▶ _Your task_
Among the lines below, list those containing the string "shadowBank".

─── Task material ───

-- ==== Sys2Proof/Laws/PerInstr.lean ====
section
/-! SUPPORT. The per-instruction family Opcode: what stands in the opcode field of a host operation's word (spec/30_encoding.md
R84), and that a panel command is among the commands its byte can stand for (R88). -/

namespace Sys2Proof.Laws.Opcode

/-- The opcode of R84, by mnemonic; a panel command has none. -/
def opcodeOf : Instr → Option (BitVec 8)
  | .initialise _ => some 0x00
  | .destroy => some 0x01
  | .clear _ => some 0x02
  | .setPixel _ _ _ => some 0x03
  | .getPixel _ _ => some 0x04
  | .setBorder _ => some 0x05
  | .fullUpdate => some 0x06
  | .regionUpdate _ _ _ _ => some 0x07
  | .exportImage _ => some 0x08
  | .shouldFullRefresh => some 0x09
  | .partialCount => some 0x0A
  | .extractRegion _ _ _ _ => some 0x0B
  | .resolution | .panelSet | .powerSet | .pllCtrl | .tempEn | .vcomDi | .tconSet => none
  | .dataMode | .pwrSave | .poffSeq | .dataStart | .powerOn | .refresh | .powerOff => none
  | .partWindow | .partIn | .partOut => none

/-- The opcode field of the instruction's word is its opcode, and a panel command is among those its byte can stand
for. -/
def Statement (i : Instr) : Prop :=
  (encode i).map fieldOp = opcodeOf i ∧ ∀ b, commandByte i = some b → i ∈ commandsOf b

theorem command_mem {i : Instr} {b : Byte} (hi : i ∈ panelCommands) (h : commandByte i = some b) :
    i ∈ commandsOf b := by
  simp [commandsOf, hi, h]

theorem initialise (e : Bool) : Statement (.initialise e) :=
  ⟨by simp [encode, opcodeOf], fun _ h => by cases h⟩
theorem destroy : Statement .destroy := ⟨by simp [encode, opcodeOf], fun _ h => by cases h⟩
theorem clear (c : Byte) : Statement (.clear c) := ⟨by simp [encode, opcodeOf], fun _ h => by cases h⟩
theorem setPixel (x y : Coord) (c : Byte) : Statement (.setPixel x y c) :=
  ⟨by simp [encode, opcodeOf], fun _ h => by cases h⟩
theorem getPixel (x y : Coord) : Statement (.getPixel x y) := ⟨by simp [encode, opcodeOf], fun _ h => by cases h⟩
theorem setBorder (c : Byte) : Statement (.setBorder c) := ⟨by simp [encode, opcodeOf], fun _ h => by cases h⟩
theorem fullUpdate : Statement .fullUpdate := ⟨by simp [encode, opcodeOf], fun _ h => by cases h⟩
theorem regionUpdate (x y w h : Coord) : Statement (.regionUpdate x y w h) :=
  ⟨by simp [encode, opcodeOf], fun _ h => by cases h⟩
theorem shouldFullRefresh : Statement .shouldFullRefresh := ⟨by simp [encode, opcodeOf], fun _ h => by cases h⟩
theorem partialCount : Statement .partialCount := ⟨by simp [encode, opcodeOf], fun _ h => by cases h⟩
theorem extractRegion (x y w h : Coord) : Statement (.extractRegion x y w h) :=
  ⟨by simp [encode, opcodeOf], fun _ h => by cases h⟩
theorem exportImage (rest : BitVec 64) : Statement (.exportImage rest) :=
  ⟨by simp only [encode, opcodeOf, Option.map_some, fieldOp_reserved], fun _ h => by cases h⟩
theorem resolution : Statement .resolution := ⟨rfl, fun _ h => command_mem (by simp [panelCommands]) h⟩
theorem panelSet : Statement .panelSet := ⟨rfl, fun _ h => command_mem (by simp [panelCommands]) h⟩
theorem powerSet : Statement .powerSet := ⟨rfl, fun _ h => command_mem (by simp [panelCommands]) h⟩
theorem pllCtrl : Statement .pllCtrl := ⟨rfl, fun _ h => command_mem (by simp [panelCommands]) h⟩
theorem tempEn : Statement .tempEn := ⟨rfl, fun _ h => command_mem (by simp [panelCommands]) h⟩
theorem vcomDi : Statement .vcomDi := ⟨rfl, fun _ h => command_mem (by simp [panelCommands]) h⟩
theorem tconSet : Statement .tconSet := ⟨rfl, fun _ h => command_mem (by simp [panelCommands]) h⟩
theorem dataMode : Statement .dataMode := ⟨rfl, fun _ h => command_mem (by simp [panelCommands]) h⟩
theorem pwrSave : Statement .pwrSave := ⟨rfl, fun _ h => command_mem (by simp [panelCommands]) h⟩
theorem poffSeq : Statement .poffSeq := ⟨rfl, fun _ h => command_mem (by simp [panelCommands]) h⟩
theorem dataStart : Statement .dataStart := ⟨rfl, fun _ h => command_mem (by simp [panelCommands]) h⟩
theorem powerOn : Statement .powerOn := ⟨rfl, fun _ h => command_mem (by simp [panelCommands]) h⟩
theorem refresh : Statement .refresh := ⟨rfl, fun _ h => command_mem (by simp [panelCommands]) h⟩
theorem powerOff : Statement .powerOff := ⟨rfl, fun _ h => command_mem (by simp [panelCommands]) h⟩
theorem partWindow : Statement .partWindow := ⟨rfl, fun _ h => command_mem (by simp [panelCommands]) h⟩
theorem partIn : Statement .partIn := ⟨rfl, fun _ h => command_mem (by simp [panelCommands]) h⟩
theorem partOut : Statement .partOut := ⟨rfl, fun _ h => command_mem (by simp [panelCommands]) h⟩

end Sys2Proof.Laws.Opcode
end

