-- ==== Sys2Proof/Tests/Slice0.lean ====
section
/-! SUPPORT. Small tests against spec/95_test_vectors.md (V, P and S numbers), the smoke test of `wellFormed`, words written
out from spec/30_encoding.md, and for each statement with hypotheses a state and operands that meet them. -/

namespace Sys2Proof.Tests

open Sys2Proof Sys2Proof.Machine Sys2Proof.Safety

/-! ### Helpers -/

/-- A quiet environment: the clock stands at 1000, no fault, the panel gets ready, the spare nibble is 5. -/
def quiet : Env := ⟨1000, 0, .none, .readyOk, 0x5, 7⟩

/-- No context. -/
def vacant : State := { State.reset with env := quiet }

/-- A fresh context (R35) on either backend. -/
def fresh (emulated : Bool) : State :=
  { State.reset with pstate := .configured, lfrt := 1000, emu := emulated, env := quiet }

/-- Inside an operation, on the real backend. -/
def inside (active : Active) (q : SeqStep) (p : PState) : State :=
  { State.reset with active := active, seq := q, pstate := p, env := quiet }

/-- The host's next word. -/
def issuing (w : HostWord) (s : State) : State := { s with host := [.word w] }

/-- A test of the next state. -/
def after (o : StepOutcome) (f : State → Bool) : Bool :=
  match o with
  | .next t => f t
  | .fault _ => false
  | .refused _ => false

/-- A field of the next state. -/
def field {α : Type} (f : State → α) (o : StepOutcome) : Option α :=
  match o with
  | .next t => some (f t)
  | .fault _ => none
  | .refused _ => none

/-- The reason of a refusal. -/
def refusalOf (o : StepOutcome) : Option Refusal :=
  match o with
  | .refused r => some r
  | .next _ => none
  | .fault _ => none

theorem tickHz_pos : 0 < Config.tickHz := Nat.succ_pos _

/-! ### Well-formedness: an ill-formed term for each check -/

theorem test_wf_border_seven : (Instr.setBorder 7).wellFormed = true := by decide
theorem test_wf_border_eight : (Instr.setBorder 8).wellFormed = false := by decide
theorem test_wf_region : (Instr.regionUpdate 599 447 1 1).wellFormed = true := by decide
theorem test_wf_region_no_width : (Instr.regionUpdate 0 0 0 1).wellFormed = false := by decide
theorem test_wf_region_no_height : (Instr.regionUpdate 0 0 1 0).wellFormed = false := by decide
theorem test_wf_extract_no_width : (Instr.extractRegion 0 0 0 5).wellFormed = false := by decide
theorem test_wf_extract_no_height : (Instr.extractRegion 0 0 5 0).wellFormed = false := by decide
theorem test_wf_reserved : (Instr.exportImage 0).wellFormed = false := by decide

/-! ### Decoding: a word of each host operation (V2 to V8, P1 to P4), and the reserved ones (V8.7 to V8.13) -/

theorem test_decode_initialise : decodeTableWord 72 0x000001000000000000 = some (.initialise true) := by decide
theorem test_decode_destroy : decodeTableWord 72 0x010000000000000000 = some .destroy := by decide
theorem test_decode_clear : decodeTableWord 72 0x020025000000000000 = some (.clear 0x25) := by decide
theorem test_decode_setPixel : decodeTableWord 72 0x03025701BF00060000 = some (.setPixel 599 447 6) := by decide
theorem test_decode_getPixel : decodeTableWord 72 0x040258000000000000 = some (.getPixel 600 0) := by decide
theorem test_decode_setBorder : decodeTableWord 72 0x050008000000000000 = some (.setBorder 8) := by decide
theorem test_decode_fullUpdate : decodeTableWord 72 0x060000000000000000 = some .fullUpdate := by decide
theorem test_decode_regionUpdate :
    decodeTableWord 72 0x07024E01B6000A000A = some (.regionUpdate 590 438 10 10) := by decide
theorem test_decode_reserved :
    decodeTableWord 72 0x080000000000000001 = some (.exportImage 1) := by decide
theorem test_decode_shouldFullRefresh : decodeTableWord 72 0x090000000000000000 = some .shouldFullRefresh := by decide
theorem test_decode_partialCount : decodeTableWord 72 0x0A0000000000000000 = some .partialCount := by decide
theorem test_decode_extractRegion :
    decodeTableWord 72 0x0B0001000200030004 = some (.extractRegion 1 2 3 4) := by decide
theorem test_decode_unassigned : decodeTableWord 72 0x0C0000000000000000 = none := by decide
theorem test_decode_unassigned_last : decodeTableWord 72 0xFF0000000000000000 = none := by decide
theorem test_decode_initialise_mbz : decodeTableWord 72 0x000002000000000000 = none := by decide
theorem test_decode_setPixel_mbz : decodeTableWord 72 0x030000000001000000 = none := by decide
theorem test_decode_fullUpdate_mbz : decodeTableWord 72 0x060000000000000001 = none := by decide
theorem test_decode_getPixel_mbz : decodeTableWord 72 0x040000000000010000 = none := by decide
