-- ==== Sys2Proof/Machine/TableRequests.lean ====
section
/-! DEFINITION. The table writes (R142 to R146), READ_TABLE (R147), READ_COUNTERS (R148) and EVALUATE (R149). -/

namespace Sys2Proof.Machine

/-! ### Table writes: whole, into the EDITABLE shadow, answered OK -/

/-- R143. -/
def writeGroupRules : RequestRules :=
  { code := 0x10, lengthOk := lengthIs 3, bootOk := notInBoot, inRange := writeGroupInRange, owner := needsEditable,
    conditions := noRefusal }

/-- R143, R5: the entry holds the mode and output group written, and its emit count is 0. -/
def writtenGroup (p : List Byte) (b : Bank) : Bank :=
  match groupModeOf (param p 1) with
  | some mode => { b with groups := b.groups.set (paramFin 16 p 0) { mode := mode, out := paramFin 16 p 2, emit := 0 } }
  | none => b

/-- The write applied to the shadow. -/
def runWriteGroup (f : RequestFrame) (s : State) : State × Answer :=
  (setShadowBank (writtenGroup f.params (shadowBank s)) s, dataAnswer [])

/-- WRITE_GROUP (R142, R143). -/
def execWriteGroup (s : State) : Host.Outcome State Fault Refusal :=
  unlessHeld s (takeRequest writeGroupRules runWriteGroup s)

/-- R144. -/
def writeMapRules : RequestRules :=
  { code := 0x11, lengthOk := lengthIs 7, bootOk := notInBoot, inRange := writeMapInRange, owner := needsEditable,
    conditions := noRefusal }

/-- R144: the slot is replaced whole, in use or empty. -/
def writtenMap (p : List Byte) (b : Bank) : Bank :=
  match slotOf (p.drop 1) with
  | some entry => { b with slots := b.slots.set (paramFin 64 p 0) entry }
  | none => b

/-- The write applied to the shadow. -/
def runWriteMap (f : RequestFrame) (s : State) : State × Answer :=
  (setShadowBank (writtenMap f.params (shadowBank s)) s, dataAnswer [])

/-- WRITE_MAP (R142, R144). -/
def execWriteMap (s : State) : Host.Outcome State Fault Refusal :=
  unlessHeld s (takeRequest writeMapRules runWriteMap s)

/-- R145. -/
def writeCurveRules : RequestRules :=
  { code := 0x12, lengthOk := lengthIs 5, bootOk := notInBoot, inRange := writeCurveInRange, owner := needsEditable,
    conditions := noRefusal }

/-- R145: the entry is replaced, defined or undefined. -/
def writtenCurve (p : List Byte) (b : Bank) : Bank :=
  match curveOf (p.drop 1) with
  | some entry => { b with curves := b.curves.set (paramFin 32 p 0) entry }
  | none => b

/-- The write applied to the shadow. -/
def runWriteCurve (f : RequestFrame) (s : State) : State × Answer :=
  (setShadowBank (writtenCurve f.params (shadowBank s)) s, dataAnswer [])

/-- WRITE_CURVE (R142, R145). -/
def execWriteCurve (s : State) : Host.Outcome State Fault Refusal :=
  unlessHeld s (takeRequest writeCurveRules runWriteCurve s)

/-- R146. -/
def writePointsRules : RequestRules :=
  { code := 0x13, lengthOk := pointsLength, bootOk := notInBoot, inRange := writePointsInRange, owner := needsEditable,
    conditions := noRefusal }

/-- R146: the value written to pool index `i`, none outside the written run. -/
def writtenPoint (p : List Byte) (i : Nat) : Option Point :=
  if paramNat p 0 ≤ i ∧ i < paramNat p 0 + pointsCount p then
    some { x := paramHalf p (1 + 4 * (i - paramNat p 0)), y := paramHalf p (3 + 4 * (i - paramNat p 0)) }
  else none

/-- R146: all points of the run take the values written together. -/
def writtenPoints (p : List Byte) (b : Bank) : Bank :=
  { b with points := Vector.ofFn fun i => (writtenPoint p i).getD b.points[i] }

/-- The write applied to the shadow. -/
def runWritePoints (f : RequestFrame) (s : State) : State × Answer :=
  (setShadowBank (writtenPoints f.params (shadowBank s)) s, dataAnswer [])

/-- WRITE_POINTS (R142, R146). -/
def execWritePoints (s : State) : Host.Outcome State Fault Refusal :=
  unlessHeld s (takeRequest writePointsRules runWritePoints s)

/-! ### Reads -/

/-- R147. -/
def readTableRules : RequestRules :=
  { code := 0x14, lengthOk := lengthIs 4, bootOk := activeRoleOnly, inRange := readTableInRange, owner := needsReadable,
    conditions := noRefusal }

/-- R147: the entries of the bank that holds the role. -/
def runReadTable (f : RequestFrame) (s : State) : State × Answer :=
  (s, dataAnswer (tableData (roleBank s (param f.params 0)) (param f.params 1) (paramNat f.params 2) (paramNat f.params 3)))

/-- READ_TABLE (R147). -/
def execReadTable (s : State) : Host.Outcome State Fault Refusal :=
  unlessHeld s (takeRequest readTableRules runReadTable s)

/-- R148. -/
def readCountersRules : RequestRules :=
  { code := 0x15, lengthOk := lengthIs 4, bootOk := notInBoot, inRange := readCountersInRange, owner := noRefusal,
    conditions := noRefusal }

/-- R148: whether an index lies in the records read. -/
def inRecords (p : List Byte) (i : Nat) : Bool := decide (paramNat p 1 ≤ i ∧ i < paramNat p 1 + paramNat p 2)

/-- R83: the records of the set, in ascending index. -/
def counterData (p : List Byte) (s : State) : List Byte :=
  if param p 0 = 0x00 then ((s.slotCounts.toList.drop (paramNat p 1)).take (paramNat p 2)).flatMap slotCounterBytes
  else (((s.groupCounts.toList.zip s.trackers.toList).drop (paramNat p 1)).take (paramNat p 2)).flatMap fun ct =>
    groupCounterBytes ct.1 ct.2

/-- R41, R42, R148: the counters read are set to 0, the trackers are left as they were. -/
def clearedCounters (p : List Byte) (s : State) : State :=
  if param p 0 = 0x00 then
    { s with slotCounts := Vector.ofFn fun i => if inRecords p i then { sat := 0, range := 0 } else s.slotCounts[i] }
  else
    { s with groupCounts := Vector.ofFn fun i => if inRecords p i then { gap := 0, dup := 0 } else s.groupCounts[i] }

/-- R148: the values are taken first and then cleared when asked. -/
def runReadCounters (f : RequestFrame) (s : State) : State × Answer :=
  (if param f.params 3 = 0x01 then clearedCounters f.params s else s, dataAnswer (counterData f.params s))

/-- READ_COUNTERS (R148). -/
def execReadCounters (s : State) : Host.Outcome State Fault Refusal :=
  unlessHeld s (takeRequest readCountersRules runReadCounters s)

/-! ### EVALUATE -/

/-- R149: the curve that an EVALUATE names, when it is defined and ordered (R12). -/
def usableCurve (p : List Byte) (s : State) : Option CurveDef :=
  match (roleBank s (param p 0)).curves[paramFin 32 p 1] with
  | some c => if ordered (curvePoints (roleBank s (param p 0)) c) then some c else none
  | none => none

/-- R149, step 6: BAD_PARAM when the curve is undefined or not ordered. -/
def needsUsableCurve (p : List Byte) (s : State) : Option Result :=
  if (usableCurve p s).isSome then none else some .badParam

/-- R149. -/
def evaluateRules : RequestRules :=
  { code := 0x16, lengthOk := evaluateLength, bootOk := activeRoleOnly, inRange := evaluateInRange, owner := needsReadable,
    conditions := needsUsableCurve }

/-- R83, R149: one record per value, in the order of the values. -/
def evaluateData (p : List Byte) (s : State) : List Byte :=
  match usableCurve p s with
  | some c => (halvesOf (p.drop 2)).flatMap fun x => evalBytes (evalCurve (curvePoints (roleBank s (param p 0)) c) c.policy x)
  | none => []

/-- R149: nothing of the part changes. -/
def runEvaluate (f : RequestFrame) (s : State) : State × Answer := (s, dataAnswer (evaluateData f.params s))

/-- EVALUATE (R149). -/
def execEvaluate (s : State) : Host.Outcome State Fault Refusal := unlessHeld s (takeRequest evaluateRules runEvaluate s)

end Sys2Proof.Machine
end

───

▶ _Task result_
  (setShadowBank (writtenGroup f.params (shadowBank s)) s, dataAnswer [])
  (setShadowBank (writtenMap f.params (shadowBank s)) s, dataAnswer [])
  (setShadowBank (writtenCurve f.params (shadowBank s)) s, dataAnswer [])
  (setShadowBank (writtenPoints f.params (shadowBank s)) s, dataAnswer [])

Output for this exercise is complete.